-- ==== Sys2Proof/Machine/Registers.lean ====
section
/-!
DEFINITION. The registers, table memories and internal registers of the MV4-160, each by the spec's name.
The tables of `Reg.layout` and `Reg.fields` are the register descriptions of the chapters (R6, R7), and R478 and R479.
Internal registers (constructors that begin with a small i) hold state which a rule gives the device and which no register shows.
-/

namespace Sys2Proof.Machine

/-- The registers and table memories (spec names), then the internal registers. -/
inductive Reg where
  | XTO_STATUS
  | XTO_REF_CTRL
  | XTO_PHASE_ERR
  | XTO_PULL
  | XTO_STEP_TICKS
  | XTO_STEP_FRAC
  | XTO_STEP_AT
  | SYN_CTRL
  | SYN_STATUS
  | SYN_DRIFT
  | SYN_OFFSET
  | SYN_RAMP_END
  | SYN_RAMP_DUR
  | SYN_ALIAS
  | AUX_CTRL
  | AUX_STATUS
  | CLD_DT_SNAP
  | CLD_DT_TICKS
  | CLD_STATUS
  | CLD_LATE_COUNT
  | CNV_CTRL
  | CNV_STATUS
  | CNV_OVLD_COUNT
  | CNV_CLIP_COUNT
  | CNV_SLICE_MAP
  | CNV_BIAS
  | CNV_DIE_STATUS
  | CRD_CTRL
  | CRD_SUFF
  | CRD_TOL
  | CRD_TIMEOUT
  | CRD_STATUS
  | CRD_SUFF_COUNT
  | CRD_INSUFF_COUNT
  | CRD_COMB_CMD
  | CRD_COMB_STATUS
  | CRD_TRIM
  | CRD_SLICE_STAT
  | CRD_STORE_CTRL
  | CRD_STORE_STATUS
  | CRD_STORE_GEN
  | EQ_CTRL
  | EQ_STATUS
  | EQ_SAT_COUNT
  | EQ_COEF
  | DEC_CTRL
  | DEC_RATIO
  | DEC_STATUS
  | DEC_SAT_COUNT
  | FIR_CTRL
  | FIR_STATUS
  | FIR_COEF
  | RSM_CTRL
  | RSM_STATUS
  | RSM_RATIO
  | RSM_SAT_COUNT
  | TRG_CH_CFG
  | TRG_LEVEL
  | TRG_LEVEL_STAT
  | TRG_CTRL
  | TRG_STATUS
  | TRG_TERM_CFG
  | TRG_TERM_T1
  | TRG_TERM_T2
  | TRG_PAT_ANA
  | TRG_PAT_LOG
  | TRG_TERM_COUNT
  | TRG_TERM_SNAP
  | TRG_SEQ_CTRL
  | TRG_SEQ_STATUS
  | TRG_AUTO_TIMEOUT
  | TRG_HOLDOFF
  | TRG_FORCE
  | TRG_LAST
  | TRG_TRIG_COUNT
  | TRG_COINC_COUNT
  | TRG_DISCARD_COUNT
  | TRG_FORCE_DROP_COUNT
  | TRG_TRIG_SNAP
  | ACQ_CTRL
  | ACQ_CMD
  | ACQ_STATUS
  | ACQ_SEG_LEN
  | ACQ_NSEG
  | ACQ_PRE
  | ACQ_POST
  | ACQ_SPILL_BUF
  | ACQ_SEG_COUNT
  | ACQ_SKIP_COUNT
  | ACQ_OPEN_SLOT
  | MEM_STATUS
  | MEM_DEPTH
  | MEM_UE_COUNT
  | MEM_UE_ADDR
  | MEM_SCRUB_STATUS
  | MEM_SCRUB_CE
  | MEM_PC_MAP
  | MEM_PC_STAT
  | MEM_PC_CE
  | MEM_WIN
  | STR_CTRL
  | STR_DATA_RING
  | STR_AUX_RINGS
  | STR_STATUS
  | STR_INDEX
  | STR_FILL
  | STR_MARK_SEQ
  | STR_GAP_SEQ
  | STR_MARK_LOST_COUNT
  | ACC_CTRL
  | ACC_CMD
  | ACC_STATUS
  | ACC_AVG_COUNT
  | ACC_AVG_DONE
  | ACC_AVG_BATCH
  | ACC_AVG_START
  | ACC_AVG_LEN
  | ACC_HIST_X_ORIGIN
  | ACC_HIST_X_STEP
  | ACC_HIST_Y
  | ACC_DECAY
  | ACC_FRAME_PERIOD
  | ACC_EXCL
  | ACC_RATE_CAP
  | ACC_AVG_INCOMPLETE
  | ACC_HIST_ACQ
  | ACC_SKIP
  | SCN_CTRL
  | SCN_STATUS
  | SCN_FRAME
  | SCN_BG
  | SCN_LINK_CFG
  | SCN_UNDERRUN_COUNT
  | SCN_TIM_H
  | SCN_TIM_HS
  | SCN_TIM_V
  | SCN_TIM_VS
  | SCN_TIM_PCLK
  | SCN_TIM_CTRL
  | SCN_CUR_POS
  | SCN_CUR_CTRL
  | SCN_WF_CFG
  | SCN_WF_POS
  | SCN_WF_SIZE
  | SCN_OVL_CTRL
  | SCN_OVL_ADDR
  | SCN_OVL_STRIDE
  | SCN_OVL_FLIP
  | SCN_OVL_STAT
  | SCN_FAULT_FRAME
  | FRW_CTRL
  | FRW_STATUS
  | FRW_CRC
  | LGC_CH_CFG
  | LGC_SUPPRESS_COUNT
  | LGC_CTRL
  | LGC_STATE
  | LGC_STATUS
  | TIM_CTRL
  | TIM_START_SRC
  | TIM_STOP_SRC
  | TIM_GATE
  | TIM_N
  | TIM_CUE
  | TIM_STATUS
  | TIM_IGN_STOP
  | TIM_IGN_START
  | TIM_SUPPRESS
  | TIM_TOTAL
  | TIM_SNAP
  | TIM_RES
  | CMP_CTRL
  | CMP_THRESH
  | CMP_BLANK
  | CMP_STATUS
  | CMP_COUNT
  | CMP_BLANK_COUNT
  | CMP_SNAP
  | CMP_BLANK_TMR
  | CMP_WIN
  | CMP_SPARE_MAP
  | QUE_BASE
  | QUE_CFG
  | QUE_STATUS
  | QUE_PTR
  | QUE_IRQ
  | QUE_COAL
  | QUE_LOST
  | QUE_WB
  | QUE_AUX
  | DBL
  | EVC_PEND
  | EVC_MASK
  | EVC_RAISE
  | EVC_STATUS
  | EVC_DST_WAKE
  | EVC_ROUTE
  | MBX_URG_CMD
  | MBX_URG_RSP
  | MBX_URG_CTRL
  | MBX_URG_STATUS
  | MBX_STATUS
  | MBX_VLOG_NEXT
  | MBX_VLOG_TOTAL
  | MBX_RING_STAT
  | MBX_VLOG
  | PWR_MODE
  | PWR_DOMAIN
  | PWR_WAKE_CTRL
  | PWR_WAKE_DT
  | PWR_WAKE_CAUSE
  | PWR_STATUS
  | PWR_RAIL
  | PWR_TEMP
  | HVS_ALLOW
  | HVS_CAP
  | HVS_BUDGET
  | HVS_LEDGER
  | HVS_SHARE
  | HVS_STATUS
  | HVS_REFUSE_COUNT
  | HVS_DEFER_COUNT
  | BOB_CTRL
  | BOB_THRESH
  | BOB_STATUS
  | BOB_RETIRED
  | BOB_ACTIVE
  | BOB_SPL_LANES
  | BOB_SPL_MARGIN
  | BOB_SRAM
  | MNT_RUNNING
  | MNT_WAITING
  | MNT_GROUP
  | SKN_CTRL
  | SKN_TRIG_SEL
  | SKN_GSEQ_CTRL
  | SKN_GSEQ_HOLDOFF
  | SKN_STATUS
  | SKN_PORT_STATUS
  | SKN_GSEQ_STATUS
  | SKN_LOST
  | SKN_GTERM
  | SKN_PORT_LAT
  | SKN_PORT_VIOL
  | SKN_SYNC_RX
  | SVC_STATUS
  | SVC_ATB
  | SVC_RESULT
  | BOOT_STATUS
  | BOOT_RESET_CAUSE
  | BOOT_CTRL
  | BOOT_TIME
  | BOOT_EP_CAUSE
  | BOOT_IMG_VER
  | TOP_ID
  | CUE
  | SEQ_STATE
  | GSEQ_STATE
  | TRG_CURVE
  | SCN_CURVE
  | SCN_PALETTE
  | SCN_CURSOR
  | COST
  | MSIX
  | MSIX_PBA
  | HIST
  | ACCUM
  | i_raiseCount
  | i_lastPayload
  | i_levelHeld
  | i_levelHeldFw
  | i_ovfBefore
  | i_coalCount
  | i_coalDeadline
  | i_coalTimed
  | i_msixFuncMask
  | i_coreLevel
  | i_coreAsleep
  | i_cardSuspended
  | i_linkL0
  | i_settleBlk
  | i_settleTimed
  | i_fadeWait
  | i_fadeTo
  | i_fadeFromPending
  | i_fadeLen
  | i_fadeAt
  | i_fadeTouch
  | i_eqFrom
  | i_eqPrev
  | i_stopAsked
  | i_stopAt
  | i_gapLogIdx
  | i_remapHold
  | i_lgcHold
  | i_lgcComp
  | i_lgcMask
  | i_termA
  | i_termAOn
  | i_termARise
  | i_termB
  | i_termBOn
  | i_toutOrg
  | i_toutOn
  | i_patKnown
  | i_patTrue
  | i_patStart
  | i_seqEntry
  | i_seqCount
  | i_seqFrom
  | i_autoOrigin
  | i_deadBlk
  | i_seqEntryBlk
  | i_patView
  | i_patState
  | i_patUnres
  | i_termFrom
  | i_holdEnd
  | i_holdTimed
  | i_holdLeft
  | i_discards
  | i_runLate
  | i_runCoin
  | i_runTaken
  | i_runOther
  | i_trigTotal
  | i_accFrames
  | i_accWas
  | i_accWasAt
  | i_accDecayAt
  | i_loopCorr
  | i_ovenOn
  | i_ovenSaved
  | i_refitCount
  | i_refitAt
  | i_gainTap
  | i_loopUs
  | i_sliceTmo
  | i_biasBase
  | i_cardSuff
  | i_cardAt
  | i_cardInt
  | i_starveAt
  | i_starveLeft
  | i_testDom
  | i_combAt
  | i_calOpen
  | i_testDone
  | i_atbBy
  | i_combOpen
  | i_combEnding
  | i_combCode
  | i_combStore
  | i_storeSlot
  | i_storeCommitted
  | i_storeCommitAt
  | i_storeAdmitted
  | i_retireAt
  | i_swapBlk
  | i_swapSeg
  | i_swapDone
  | i_edgeSince
  | i_tmoAt
  | i_rtTraining
  | i_phaseOrg
  | i_refEdge
  | i_inOn
  | i_inSince
  | i_pullAt
  | i_ovenFirst
  | i_dtFrac
  | i_refitPt
  | i_synClk
  | i_rampStart
  | i_cueSince
  | i_coefA
  | i_coefB
  | i_coefTau
  | i_factoryTrim
  | i_rampFrom
  | i_rampBase
  | i_auxLoss
  | i_synFails
  | i_settleAt
  | i_ovldStart
  | i_ovldClear
  | i_ovldSeen
  | i_bobAt
  | i_scrubFixed
  | i_scrubPos
  | i_engRetired
  | i_bankRetired
  | i_cmpRetired
  | i_sramCopyAt
  | i_laneAt
  | i_laneSpare
  | i_heldOn
  | i_heldTicks
  | i_coreStack
  | i_coreDepth
  | i_coreAt
  | i_coreFetch
  | i_coreOut
  | i_coreWoke
  | i_coreReq
  | i_coreReqQ
  | i_modeMw
  | i_wakeOn
  | i_wakeAt
  | i_wakeHeld
  | i_wakeUnit
  | i_wakeDie
  | i_modeCause
  | i_wakePin
  | i_linkDeep
  | i_periodNo
  | i_cmpIn
  | i_cmpPower
  | i_cmpStart
  | i_cmpSettleDt
  | i_cmpBlankDt
  | i_lgcStart
  | i_lgcMaskAt
  | i_lgcOff
  | i_lgcOffAt
  | i_timAct
  | i_timPend
  | i_scnFirst
  | i_scnRetrain
  | i_ctlAct
  | i_bgAct
  | i_curAct
  | i_wfAct
  | i_curveAct
  | i_palAct
  | i_imageAct
  | i_ovlAct
  | i_firedAt
  | i_mbxTook
  | i_mbxTurn
  | i_farEven
  | i_farOdd
  | i_frwHold
  | i_frwHist
  | i_refAwait
  | i_joinDone
  | i_svcEcho
  | i_svcChalOn
  | i_svcChalAt
  | i_svcChal
  | i_svcWrongN
  | i_svcWrongAt
  | i_svcLockAt
  | i_svcBaudWait
  | i_svcBaudAt
  | i_svcTestWait
  | i_svcTestAt
  | i_svcMeterAt
  | i_svcAtbSave
  | i_svcForced
  | i_tapIr
  | i_bootStep
  | i_bootAt
  | i_bootSelf
  | i_bootImg
  | i_bootFault
  | i_thermHold
  | i_flashMbit
  | i_sfdpRev
  | i_fwJob
  | i_skEcho
  | i_skEchoN
  | i_skEchoPos
  | i_skEchoId
  | i_skEchoT1
  | i_skEchoWait
  | i_skPrev
  | i_skPrevOn
  | i_skViol
  | i_skViolN
  | i_skViolPos
  | i_skMiss
  | i_skBcast
  | i_skAck
  | i_skPath
  | i_skHop
  | i_skCause
  | i_skSeen
  | i_skAlign
  | i_skMeas
  | i_skBelow
  | i_skSent
  | i_skEchoGot
  | i_skEchoAt
  | i_skErrSum
  | i_skErrN
  | i_gsEntry
  | i_gsCount
  | i_gsDead
  | i_gsHold
  | i_gsCoin
  | i_gsLate
  | i_gsTaken
  | i_gsOther
  | i_gtSeq
  | i_gtOn
  | i_gtDt
  | i_gtInfo
  | i_imgVersion
  | i_imgBuild
  | i_svcMeterN
  | i_libArmed
  | i_libStepped
  | i_libStepAt
  deriving DecidableEq, Repr
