/-- A mark with its position, its flags and its number fixed joins the marks that wait, or is lost (R210, R211). -/
def placeMark (s : State) (d a : Nat) (m : WaitMark) (inGap : Bool) (position : Nat) (segment : Bool) : State :=
  let x := s.acqOf d a
  if 1024 ≤ (x.markWait.filter (·.placed)).length then s.loseMark d a
  else
    let m := { m with
      placed := true, position, seq := s.rd F.STR_MARK_SEQ.SEQ [d, a]
      flags := m.flags + 2 ^ 5 * b2n segment + 2 ^ 6 * b2n inGap }
    let s := s.inc F.STR_MARK_SEQ.SEQ [d, a]
    let s := s.setAcq d a { x with
      markWait := x.markWait.filter (·.placed) ++ [m] ++ x.markWait.filter fun w => !w.placed
      markPos := if s.streaming d a || s.acqState d a == 3 then x.markPos ++ [(m.pos, m.seq)] else x.markPos }
    drainMarks d a 1 (s.syncMarks d a)

/-- Fix the marks whose stored sample is the position that commits (R210). -/
def settleMarks (s : State) (d a pos : Nat) (inGap : Bool) (index : Nat) : State :=
  let x := s.acqOf d a
  let mine := x.markWait.filter fun m => !m.placed && m.pos ≤ pos
  let s := s.setAcq d a { x with markWait := x.markWait.filter fun m => m.placed || pos < m.pos }
  s.each mine fun s m =>
    if s.streaming d a then s.placeMark d a m inGap index false
    else if x.seg.isOpen then s.placeMark d a m inGap x.seg.seq true
    else s.placeMark d a m true (2 ^ 64 - 1) false

/-- The stop position of a set: positions from it on are not stored (R196). -/
def beforeStop (s : State) (d a pos : Nat) : Bool :=
  match (s.acqOf d a).stopAt with
  | none => true
  | some t => s.gridDtOf d a pos < t

/-- A position that has passed holds no stored sample (R210): it lies in the open gap, or in a gap record of a cause that keeps samples from
being stored. -/
def inGap (s : State) (d a pos : Nat) : Bool :=
  let x := s.acqOf d a
  (x.gap.map fun g => decide (g.first ≤ pos)).getD false
    || x.gaps.any fun g => decide (g.first ≤ pos ∧ pos < g.first + g.len) && g.cause != 2 && g.cause != 6 && g.cause != 8

/-- SEQ of the segment that was open as a position committed; none while the record queue was full (R210). -/
def segAt (s : State) (d a pos : Nat) : Option Nat :=
  let x := s.acqOf d a
  if (x.gap.map fun g => g.cause == 9 && decide (g.first ≤ pos)).getD false
      || x.gaps.any (fun g => g.cause == 9 && decide (g.first ≤ pos ∧ pos < g.first + g.len)) then none
  else (x.segs.find? fun e => decide (e.1 ≤ pos)).map (·.2)

/-- A mark for a set, written only for an armed set and within its stream (R210). -/
def mark (s : State) (d a kind : Nat) (dt : Instant) (flags terms payload : Nat) : State :=
  let x := s.acqOf d a
  let pos := s.gridAtOrAfter d a dt
  if !s.armed d a || pos < x.first || !s.beforeStop d a pos then s
  else
    let m : WaitMark := ⟨pos, kind, dt, flags + 16 * b2n (s.coastMeets d (dt / 4096) (dt / 4096)), terms, payload, false, 0, 0⟩
    if pos < x.next then
      if s.streaming d a then s.placeMark d a m (s.inGap d a pos) (if a = 2 then pos else pos - x.first) false
      else match s.segAt d a pos with
        | some seq => s.placeMark d a m (s.inGap d a pos) seq true
        | none => s.placeMark d a m true (2 ^ 64 - 1) false
    else s.setAcq d a { x with markWait := x.markWait ++ [m] }
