/-- The counts that cross the Splice for the frame that begins are read (R250). -/
def readFar (s : State) : State :=
  let s : State := { s with regs := s.regs.filter fun e => e.1.reg != I.farEven.reg && e.1.reg != I.farOdd.reg }
  s.each (s.regs.filter fun e => e.1.reg == F.HIST.ROW_EVEN.reg) fun s e => s.wr (if e.1.lo = 0 then I.farEven else I.farOdd) e.1.ix e.2

/-- The channel is drawn: offered, and not C1 of a PAIRED die (R248). -/
def drawn (s : State) (g : Nat) : Bool := s.isSet F.CNV_STATUS.AVAILABLE [g / 2, g % 2] && !(s.paired && g % 2 == 1)

/-- The index that output d shows of channel g's window at panel pixel (px, py); 0 outside it (R248 to R250). -/
def traceIndex (s : State) (d g px py : Nat) : Nat :=
  let w := s.window g
  if !w.en || px < w.x || w.x + w.w ≤ px || py < w.y || w.y + w.h ≤ py || !s.drawn g then 0
  else
    let cs := w.columns px
    let rs := w.rows py
    let n := (List.range (cs.2 + 1 - cs.1)).foldl (fun m i =>
      (List.range (rs.2 + 1 - rs.1)).foldl (fun m j => max m (s.drawnCount d g (cs.1 + i) (rs.1 + j))) m) 0
    if n = 0 then 0 else s.rd I.curveAct [g, min (1 + (n - 1) / 2 ^ w.shift) 1023]

/-- The waveform layer of output d at a panel pixel: index and palette (R248): the lowest PRIO among the non-zero indices, then the lowest g. -/
def waveform (s : State) (d px py : Nat) : Nat × Nat :=
  [0, 1, 2, 3].foldl (fun (best : Nat × Nat × Nat) g =>
    let i := s.traceIndex d g px py
    if i ≠ 0 ∧ (best.1 = 0 ∨ (s.window g).prio < best.2.2) then (i, (s.window g).pal, (s.window g).prio) else best) (0, 0, 0)
    |> fun b => (b.1, b.2.1)

/-- The cursor's index at a panel pixel (R257). -/
def cursorIndex (s : State) (px py : Nat) : Nat :=
  let x : Int := (px : Int) - sval 14 (slice (s.rd I.curAct [0]) 0 14)
  let y : Int := (py : Int) - sval 14 (slice (s.rd I.curAct [0]) 16 14)
  if bitAt (s.rd I.curAct [1]) 0 ∧ 0 ≤ x ∧ x < 64 ∧ 0 ≤ y ∧ y < 64 then
    slice (s.rd I.imageAct [y.toNat, x.toNat / 4]) (8 * (x.toNat % 4)) 8
  else 0

/-- A colour component of an output (R251). -/
def component (v : Nat) : Nat := min 255 ((v + 2) / 4)

/-- The 24-bit colour of a 30-bit entry, R in the high byte (R251, SCN_BG). -/
def colour (rgb : Nat) : Nat := component (slice rgb 0 10) + 2 ^ 8 * component (slice rgb 10 10) + 2 ^ 16 * component (slice rgb 20 10)

/-- The signature of an output's waveform layer (R258). -/
def signature (s : State) (d : Nat) : Nat :=
  let t := s.timing
  crc32 ((List.range t.vactive).flatMap fun y => (List.range t.hactive).map fun x => (s.waveform d (x + d * t.hactive) y).1)

-- Overlay bases (R252 to R255) --------------------------------------------------------------------------------------------

/-- Layer l of die d. -/
def layerOf (s : State) (d l : Nat) : Layer := s.layers.getD (3 * d + l) Layer.none

/-- The state with a layer replaced; PENDING and the tags follow. -/
def setLayer (s : State) (d l : Nat) (x : Layer) : State :=
  let s := { s with layers := s.layers.set (3 * d + l) x }
  let s := s.wrBool F.SCN_OVL_CTRL.PENDING [d, l] x.pending.isSome
  (s.wr F.SCN_OVL_STAT.SHOWN_TAG [d, l] ((x.shown.map (·.tag)).getD 0)).wr F.SCN_OVL_STAT.PENDING_TAG [d, l] ((x.pending.map (·.tag)).getD 0)

/-- The index of overlay l of output d at output pixel (x, y) (R247, R252, R255): 0 while the layer is disabled, has no base, or has met a fetch fault
in this frame; a pool buffer's byte; or `host`, what the buffer in host memory gives. -/
def ovlIndex (s : State) (d l x y host : Nat) : Nat :=
  let lay := s.layerOf d l
  match lay.shown with
  | none => 0
  | some b =>
    if !s.isSet I.ovlAct [d, l] then 0
    else if b.src = 1 then (s.memSeen (memAddr d 1 (s.depth d 1 + 288 * 2 ^ 20 + b.addr + b.stride * y + x))).toNat
    else if lay.faulted then 0 else host

/-- The colour of output pixel (x, y) of die d, with the indices that overlay buffers in host memory give there (R240, R247). -/
def pixel (s : State) (d x y : Nat) (host : List Nat) : Nat :=
  let px := x + d * s.timing.hactive
  let layer (k : Nat) : Nat × Nat :=
    if k = 0 then s.waveform d px y else (s.ovlIndex d (k - 1) x y (host.getD (k - 1) 0), s.rd F.SCN_OVL_CTRL.PAL [d, k - 1])
  let order := (List.range 4).map fun i => slice (s.rd I.ctlAct []) (2 + 2 * i) 2
  let stack := order.map layer ++ [(s.cursorIndex px y, slice (s.rd I.curAct [1]) 1 2)]
  match stack.reverse.find? fun p => p.1 != 0 with
  | some p => colour (s.rd I.palAct [p.2, p.1])
  | none => colour (s.rd I.bgAct [])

=====

**Prompt:** Look through the listing and return each line containing the word "record".

**Task answer:**
/-- A position that has passed holds no stored sample (R210): it lies in the open gap, or in a gap record of a cause that keeps samples from
/-- SEQ of the segment that was open as a position committed; none while the record queue was full (R210). -/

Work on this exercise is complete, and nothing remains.